(Stored entries)
--------

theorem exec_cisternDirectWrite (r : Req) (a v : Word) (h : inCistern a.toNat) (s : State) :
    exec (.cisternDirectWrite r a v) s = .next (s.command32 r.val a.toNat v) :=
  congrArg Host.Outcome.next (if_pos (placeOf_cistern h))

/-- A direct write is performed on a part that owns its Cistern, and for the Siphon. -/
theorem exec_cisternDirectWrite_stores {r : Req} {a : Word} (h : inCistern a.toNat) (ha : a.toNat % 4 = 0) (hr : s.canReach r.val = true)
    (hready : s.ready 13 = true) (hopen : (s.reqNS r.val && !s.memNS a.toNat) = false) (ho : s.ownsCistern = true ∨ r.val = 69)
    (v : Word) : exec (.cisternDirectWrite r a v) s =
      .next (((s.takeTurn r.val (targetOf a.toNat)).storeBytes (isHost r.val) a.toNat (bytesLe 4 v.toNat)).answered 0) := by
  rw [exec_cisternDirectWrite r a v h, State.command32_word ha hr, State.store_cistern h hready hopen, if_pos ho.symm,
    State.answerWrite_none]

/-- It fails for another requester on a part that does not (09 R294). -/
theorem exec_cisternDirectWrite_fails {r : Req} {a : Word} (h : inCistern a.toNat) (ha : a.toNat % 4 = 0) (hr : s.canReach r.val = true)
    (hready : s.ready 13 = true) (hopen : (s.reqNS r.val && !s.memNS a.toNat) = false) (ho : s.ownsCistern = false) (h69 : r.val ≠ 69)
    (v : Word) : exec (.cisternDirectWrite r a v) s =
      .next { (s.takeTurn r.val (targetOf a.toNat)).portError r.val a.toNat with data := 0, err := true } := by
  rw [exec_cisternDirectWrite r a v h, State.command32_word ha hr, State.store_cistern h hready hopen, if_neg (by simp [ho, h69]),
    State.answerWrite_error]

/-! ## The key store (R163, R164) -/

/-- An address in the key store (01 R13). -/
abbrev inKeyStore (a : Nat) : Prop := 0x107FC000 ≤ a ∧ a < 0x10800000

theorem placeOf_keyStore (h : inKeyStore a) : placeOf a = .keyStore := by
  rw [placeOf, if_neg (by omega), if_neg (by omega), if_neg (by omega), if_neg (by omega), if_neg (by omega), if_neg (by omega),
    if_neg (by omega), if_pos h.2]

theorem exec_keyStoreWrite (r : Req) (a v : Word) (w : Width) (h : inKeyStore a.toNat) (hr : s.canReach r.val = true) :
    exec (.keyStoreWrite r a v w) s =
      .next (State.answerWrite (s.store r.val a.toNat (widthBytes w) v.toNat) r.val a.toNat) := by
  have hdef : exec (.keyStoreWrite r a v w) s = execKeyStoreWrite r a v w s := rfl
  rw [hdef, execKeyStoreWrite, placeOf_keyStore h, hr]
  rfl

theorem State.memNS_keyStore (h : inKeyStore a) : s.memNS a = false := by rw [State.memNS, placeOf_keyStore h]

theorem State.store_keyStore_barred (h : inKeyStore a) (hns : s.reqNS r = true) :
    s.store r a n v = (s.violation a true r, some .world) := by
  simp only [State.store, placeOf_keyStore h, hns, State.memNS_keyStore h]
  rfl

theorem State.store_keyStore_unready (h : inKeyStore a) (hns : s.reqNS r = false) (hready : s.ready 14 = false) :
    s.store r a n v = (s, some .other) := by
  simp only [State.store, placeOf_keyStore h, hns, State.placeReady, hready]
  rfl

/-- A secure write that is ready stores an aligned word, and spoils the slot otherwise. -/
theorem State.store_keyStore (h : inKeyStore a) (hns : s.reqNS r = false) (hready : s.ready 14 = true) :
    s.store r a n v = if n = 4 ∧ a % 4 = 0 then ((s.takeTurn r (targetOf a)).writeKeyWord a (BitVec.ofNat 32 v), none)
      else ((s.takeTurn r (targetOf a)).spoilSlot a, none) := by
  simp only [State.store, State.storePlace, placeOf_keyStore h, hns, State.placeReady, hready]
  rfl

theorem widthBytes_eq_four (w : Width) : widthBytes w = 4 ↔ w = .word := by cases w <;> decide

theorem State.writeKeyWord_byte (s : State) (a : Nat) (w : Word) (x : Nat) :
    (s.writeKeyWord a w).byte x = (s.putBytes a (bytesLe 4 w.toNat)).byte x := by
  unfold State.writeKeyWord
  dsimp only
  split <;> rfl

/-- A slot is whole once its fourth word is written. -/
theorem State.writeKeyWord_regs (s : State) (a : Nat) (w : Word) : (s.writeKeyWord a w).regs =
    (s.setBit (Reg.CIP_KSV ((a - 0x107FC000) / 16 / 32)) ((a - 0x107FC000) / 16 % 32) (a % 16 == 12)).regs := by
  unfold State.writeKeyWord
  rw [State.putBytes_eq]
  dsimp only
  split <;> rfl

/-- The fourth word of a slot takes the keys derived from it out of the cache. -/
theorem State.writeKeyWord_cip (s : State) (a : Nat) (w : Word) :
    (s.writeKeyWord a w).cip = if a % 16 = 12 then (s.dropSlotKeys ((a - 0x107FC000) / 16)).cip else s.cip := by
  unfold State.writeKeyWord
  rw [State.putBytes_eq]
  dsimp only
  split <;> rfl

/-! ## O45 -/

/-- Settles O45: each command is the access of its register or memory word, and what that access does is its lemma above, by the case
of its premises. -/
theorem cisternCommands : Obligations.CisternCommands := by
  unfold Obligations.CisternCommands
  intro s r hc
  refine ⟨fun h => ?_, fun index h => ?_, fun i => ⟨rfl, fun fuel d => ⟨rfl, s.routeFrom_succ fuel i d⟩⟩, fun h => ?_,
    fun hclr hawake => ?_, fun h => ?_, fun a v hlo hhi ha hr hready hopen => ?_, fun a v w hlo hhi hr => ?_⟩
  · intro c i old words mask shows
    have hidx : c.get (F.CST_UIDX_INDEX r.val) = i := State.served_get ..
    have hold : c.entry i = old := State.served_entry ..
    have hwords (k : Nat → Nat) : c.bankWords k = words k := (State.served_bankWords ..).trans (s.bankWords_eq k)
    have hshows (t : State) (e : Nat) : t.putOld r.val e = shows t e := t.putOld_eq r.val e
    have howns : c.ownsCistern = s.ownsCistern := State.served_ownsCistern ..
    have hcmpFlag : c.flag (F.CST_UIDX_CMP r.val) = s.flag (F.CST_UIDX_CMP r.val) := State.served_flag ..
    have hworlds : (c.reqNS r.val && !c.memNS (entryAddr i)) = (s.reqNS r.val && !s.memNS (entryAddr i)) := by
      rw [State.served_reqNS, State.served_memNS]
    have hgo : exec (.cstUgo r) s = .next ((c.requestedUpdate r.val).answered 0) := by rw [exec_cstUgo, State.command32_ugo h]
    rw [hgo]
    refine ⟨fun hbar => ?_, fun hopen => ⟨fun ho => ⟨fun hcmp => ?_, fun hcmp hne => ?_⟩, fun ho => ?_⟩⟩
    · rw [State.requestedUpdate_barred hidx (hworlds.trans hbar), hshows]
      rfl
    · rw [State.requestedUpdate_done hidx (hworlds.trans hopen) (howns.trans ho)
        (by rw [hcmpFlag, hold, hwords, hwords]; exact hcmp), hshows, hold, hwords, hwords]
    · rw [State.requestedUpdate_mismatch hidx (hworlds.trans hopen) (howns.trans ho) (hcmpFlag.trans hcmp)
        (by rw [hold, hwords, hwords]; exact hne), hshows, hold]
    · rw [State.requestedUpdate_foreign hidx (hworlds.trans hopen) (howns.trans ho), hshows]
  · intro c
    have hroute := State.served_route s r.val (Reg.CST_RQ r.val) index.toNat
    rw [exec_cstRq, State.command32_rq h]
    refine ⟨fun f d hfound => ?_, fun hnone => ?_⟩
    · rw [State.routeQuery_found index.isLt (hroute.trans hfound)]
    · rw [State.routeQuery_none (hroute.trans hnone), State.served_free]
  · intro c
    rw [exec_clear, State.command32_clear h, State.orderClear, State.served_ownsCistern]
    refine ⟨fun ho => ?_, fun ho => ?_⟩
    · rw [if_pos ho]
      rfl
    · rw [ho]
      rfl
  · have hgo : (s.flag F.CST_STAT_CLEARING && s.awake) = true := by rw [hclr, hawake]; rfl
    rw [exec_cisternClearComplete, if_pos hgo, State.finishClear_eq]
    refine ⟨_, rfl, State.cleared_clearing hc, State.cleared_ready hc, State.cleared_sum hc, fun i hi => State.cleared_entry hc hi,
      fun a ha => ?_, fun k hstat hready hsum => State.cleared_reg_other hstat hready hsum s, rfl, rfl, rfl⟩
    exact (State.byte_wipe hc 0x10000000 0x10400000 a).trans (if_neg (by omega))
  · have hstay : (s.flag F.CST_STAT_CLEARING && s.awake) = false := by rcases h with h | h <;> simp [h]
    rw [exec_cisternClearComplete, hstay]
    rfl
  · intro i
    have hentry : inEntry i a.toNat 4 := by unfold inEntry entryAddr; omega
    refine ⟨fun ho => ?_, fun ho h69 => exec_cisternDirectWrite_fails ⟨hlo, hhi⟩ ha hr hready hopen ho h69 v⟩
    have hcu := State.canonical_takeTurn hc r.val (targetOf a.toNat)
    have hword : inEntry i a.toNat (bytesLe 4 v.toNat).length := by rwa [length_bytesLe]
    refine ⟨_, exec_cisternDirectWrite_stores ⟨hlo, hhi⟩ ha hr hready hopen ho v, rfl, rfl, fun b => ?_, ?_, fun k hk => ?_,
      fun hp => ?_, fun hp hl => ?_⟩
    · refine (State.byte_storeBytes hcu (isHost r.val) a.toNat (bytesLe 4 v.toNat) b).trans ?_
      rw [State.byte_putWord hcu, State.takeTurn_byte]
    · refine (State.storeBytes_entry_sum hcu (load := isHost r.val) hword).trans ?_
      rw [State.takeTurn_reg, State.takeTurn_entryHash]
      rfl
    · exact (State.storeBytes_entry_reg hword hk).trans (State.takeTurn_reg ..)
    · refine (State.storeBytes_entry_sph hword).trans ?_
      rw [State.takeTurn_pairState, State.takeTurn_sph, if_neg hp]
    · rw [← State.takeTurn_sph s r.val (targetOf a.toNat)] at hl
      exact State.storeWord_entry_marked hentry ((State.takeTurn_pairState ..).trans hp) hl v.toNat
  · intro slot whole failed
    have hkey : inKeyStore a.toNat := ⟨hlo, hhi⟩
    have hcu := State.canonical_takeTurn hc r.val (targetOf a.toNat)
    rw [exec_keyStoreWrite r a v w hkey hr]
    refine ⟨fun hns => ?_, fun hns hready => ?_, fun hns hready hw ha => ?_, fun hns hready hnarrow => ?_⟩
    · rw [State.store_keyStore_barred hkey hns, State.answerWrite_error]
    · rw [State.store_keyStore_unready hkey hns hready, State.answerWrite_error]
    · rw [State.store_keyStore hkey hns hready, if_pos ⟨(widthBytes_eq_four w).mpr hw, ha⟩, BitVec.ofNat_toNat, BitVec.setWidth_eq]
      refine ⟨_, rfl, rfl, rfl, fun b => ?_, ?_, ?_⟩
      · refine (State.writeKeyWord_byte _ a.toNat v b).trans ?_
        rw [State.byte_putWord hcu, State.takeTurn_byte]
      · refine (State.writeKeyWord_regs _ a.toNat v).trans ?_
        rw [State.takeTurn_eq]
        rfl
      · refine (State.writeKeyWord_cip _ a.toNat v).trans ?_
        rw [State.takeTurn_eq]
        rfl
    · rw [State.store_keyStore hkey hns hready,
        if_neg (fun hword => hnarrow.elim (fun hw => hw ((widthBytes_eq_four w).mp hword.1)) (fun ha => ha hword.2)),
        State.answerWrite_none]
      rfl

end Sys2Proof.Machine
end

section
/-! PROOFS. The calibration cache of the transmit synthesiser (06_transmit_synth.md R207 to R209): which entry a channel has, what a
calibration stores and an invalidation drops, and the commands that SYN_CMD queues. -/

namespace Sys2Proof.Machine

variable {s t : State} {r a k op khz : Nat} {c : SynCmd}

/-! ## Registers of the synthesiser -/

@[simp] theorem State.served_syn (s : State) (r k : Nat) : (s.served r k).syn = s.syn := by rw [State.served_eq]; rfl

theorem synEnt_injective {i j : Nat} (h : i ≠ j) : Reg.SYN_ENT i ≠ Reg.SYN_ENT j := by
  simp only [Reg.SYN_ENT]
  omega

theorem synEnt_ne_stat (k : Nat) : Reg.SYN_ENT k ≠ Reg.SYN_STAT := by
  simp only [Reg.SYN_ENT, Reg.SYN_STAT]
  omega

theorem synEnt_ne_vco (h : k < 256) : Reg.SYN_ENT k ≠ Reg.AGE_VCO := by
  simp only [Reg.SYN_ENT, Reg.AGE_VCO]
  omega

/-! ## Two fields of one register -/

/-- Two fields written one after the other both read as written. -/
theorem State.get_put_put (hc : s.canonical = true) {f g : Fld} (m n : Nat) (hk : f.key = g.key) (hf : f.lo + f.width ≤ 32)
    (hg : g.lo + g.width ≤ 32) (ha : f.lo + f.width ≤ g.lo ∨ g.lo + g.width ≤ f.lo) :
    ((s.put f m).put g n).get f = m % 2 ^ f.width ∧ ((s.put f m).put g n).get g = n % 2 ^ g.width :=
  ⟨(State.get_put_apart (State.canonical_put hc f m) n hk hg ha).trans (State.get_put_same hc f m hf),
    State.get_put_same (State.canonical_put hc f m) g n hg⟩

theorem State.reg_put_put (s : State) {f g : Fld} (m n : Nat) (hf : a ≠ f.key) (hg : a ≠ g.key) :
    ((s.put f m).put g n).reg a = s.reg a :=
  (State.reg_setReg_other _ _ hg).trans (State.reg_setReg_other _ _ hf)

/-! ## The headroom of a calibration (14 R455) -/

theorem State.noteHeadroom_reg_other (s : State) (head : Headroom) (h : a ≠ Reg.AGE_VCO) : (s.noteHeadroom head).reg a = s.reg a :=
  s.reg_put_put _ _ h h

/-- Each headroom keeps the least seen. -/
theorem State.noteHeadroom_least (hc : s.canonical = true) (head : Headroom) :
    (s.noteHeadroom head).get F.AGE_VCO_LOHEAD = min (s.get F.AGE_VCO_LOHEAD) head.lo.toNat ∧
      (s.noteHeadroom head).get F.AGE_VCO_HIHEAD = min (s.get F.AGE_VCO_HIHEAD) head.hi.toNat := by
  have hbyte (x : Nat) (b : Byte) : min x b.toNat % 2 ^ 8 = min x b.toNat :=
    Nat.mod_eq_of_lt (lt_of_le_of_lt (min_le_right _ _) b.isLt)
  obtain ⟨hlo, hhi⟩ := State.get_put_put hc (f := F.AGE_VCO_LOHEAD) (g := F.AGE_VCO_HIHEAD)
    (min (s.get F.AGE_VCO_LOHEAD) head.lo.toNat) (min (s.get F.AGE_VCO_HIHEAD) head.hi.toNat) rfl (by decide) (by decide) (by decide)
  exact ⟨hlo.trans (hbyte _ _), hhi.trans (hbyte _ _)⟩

--------

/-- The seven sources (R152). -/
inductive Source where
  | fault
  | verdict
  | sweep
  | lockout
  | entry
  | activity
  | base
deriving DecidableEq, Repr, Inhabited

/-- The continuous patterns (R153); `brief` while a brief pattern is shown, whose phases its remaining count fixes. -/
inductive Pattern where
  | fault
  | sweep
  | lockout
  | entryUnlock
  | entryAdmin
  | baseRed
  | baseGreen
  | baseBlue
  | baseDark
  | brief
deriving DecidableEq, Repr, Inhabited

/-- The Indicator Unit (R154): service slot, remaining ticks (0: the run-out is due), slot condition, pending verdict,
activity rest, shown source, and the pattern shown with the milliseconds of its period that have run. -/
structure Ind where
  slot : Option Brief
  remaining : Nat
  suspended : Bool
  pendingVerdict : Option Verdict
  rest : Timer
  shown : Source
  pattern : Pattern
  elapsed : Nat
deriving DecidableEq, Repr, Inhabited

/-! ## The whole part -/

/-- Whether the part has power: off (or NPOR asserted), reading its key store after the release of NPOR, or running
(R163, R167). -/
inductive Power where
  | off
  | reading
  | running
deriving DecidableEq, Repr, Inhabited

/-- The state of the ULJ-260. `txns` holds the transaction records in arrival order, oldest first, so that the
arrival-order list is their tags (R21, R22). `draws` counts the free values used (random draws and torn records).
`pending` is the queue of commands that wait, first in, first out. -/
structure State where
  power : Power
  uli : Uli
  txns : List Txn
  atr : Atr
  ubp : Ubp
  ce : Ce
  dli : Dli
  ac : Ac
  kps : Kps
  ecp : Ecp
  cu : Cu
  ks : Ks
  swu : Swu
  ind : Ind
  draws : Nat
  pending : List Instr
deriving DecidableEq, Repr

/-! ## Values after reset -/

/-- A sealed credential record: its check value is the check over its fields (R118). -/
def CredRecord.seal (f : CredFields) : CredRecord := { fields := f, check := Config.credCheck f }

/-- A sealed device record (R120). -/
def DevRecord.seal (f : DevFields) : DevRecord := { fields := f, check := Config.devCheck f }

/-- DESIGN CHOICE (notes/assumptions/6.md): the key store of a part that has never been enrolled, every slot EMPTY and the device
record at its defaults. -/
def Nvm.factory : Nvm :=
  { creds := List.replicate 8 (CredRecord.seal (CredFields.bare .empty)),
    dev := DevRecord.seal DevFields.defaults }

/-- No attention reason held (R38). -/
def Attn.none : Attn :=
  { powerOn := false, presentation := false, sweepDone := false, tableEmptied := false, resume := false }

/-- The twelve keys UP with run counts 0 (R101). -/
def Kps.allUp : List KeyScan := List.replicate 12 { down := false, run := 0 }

--------

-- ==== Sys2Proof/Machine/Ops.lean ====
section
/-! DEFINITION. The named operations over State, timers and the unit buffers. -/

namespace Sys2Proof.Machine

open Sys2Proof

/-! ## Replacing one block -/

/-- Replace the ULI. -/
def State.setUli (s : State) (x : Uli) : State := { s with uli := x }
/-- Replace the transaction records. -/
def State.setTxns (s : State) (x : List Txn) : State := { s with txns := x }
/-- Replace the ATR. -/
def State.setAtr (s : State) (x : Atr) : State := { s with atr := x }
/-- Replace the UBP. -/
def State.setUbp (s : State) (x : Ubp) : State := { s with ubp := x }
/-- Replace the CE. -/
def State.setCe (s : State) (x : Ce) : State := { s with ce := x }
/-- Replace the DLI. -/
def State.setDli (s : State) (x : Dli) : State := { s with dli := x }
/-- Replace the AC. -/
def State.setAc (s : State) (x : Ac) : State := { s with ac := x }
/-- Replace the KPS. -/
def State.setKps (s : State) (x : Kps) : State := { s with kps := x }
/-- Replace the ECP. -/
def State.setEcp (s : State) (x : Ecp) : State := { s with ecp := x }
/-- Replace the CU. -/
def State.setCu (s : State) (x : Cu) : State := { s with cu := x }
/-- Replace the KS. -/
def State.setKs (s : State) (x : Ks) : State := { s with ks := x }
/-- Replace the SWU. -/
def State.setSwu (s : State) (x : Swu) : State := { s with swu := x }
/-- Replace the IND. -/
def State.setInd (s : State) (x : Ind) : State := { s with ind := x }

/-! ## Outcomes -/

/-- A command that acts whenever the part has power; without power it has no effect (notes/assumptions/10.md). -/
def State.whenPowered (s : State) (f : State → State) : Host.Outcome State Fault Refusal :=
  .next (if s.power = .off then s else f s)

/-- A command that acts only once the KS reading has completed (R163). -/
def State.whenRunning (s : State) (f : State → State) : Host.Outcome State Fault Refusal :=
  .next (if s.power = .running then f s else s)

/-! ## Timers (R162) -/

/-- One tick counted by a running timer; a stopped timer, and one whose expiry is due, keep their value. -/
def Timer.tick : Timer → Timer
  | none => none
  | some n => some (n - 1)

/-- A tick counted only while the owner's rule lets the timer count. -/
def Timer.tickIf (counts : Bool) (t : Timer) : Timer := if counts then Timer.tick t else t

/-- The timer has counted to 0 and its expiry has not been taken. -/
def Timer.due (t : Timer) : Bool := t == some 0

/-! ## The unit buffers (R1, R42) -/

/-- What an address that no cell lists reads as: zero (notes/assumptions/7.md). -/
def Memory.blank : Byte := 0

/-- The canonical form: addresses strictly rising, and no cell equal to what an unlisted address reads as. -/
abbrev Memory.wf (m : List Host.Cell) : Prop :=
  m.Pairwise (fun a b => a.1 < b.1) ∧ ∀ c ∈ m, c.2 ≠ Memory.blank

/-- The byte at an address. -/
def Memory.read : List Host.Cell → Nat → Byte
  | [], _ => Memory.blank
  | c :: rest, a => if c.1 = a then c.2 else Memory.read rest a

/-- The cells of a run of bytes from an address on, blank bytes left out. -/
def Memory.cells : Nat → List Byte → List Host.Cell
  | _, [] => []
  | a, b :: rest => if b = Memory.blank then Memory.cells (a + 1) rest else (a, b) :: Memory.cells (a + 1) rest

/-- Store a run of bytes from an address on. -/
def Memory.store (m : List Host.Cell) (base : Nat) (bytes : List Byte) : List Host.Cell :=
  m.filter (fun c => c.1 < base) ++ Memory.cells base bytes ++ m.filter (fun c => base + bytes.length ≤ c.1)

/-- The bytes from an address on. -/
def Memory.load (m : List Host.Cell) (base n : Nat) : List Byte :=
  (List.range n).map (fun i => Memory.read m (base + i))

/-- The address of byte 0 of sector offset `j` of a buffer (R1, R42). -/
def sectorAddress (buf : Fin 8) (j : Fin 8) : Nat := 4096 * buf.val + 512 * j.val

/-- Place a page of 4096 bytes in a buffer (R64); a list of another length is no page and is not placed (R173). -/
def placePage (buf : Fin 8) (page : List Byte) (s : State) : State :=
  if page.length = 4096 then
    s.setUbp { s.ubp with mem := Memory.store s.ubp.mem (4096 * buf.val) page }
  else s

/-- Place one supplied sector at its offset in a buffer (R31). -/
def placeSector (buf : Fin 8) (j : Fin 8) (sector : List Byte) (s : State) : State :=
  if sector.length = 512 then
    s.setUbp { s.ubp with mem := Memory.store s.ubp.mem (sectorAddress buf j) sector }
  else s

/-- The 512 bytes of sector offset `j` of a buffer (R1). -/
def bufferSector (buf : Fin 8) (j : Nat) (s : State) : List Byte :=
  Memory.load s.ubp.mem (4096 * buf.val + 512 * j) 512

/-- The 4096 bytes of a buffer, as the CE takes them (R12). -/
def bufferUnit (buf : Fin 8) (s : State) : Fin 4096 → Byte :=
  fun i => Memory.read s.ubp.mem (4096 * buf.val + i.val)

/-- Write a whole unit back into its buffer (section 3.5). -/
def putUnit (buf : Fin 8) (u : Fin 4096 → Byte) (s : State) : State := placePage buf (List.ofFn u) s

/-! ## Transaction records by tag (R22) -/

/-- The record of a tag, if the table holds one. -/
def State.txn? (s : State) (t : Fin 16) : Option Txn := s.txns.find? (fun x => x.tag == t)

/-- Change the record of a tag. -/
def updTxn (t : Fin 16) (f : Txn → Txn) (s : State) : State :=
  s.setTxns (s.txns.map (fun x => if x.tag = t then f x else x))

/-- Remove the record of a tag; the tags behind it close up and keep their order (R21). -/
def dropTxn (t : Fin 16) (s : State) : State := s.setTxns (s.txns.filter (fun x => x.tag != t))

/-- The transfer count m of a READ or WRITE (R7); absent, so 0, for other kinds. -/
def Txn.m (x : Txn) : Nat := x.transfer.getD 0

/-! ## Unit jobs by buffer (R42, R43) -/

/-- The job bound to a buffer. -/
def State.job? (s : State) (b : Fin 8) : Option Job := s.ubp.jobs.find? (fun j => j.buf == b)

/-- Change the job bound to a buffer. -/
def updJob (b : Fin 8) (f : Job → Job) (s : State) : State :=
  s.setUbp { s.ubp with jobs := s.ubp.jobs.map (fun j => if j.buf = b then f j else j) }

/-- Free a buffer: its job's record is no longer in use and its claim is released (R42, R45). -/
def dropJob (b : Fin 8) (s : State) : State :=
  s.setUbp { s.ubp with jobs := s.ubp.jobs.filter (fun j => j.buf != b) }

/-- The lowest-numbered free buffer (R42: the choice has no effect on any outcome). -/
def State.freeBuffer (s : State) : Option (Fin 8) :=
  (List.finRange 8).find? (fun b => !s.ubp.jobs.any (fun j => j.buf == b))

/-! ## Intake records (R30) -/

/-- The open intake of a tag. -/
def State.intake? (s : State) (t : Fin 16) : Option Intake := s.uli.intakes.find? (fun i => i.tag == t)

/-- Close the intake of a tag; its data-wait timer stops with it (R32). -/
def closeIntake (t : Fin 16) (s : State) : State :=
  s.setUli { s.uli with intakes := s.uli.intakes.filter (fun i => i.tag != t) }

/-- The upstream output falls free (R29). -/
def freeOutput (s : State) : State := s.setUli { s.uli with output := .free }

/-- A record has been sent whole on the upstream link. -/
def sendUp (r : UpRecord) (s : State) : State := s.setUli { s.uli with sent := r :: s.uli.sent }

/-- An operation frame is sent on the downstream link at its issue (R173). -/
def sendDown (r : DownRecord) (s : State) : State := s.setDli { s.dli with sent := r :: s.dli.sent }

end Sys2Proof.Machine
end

--------

◆ **Problem to work on**: Every line above carrying the word "blank" needs to be shown.

◆ **Result below**:
def Memory.blank : Byte := 0
  m.Pairwise (fun a b => a.1 < b.1) ∧ ∀ c ∈ m, c.2 ≠ Memory.blank
  | [], _ => Memory.blank
/-- The cells of a run of bytes from an address on, blank bytes left out. -/
  | a, b :: rest => if b = Memory.blank then Memory.cells (a + 1) rest else (a, b) :: Memory.cells (a + 1) rest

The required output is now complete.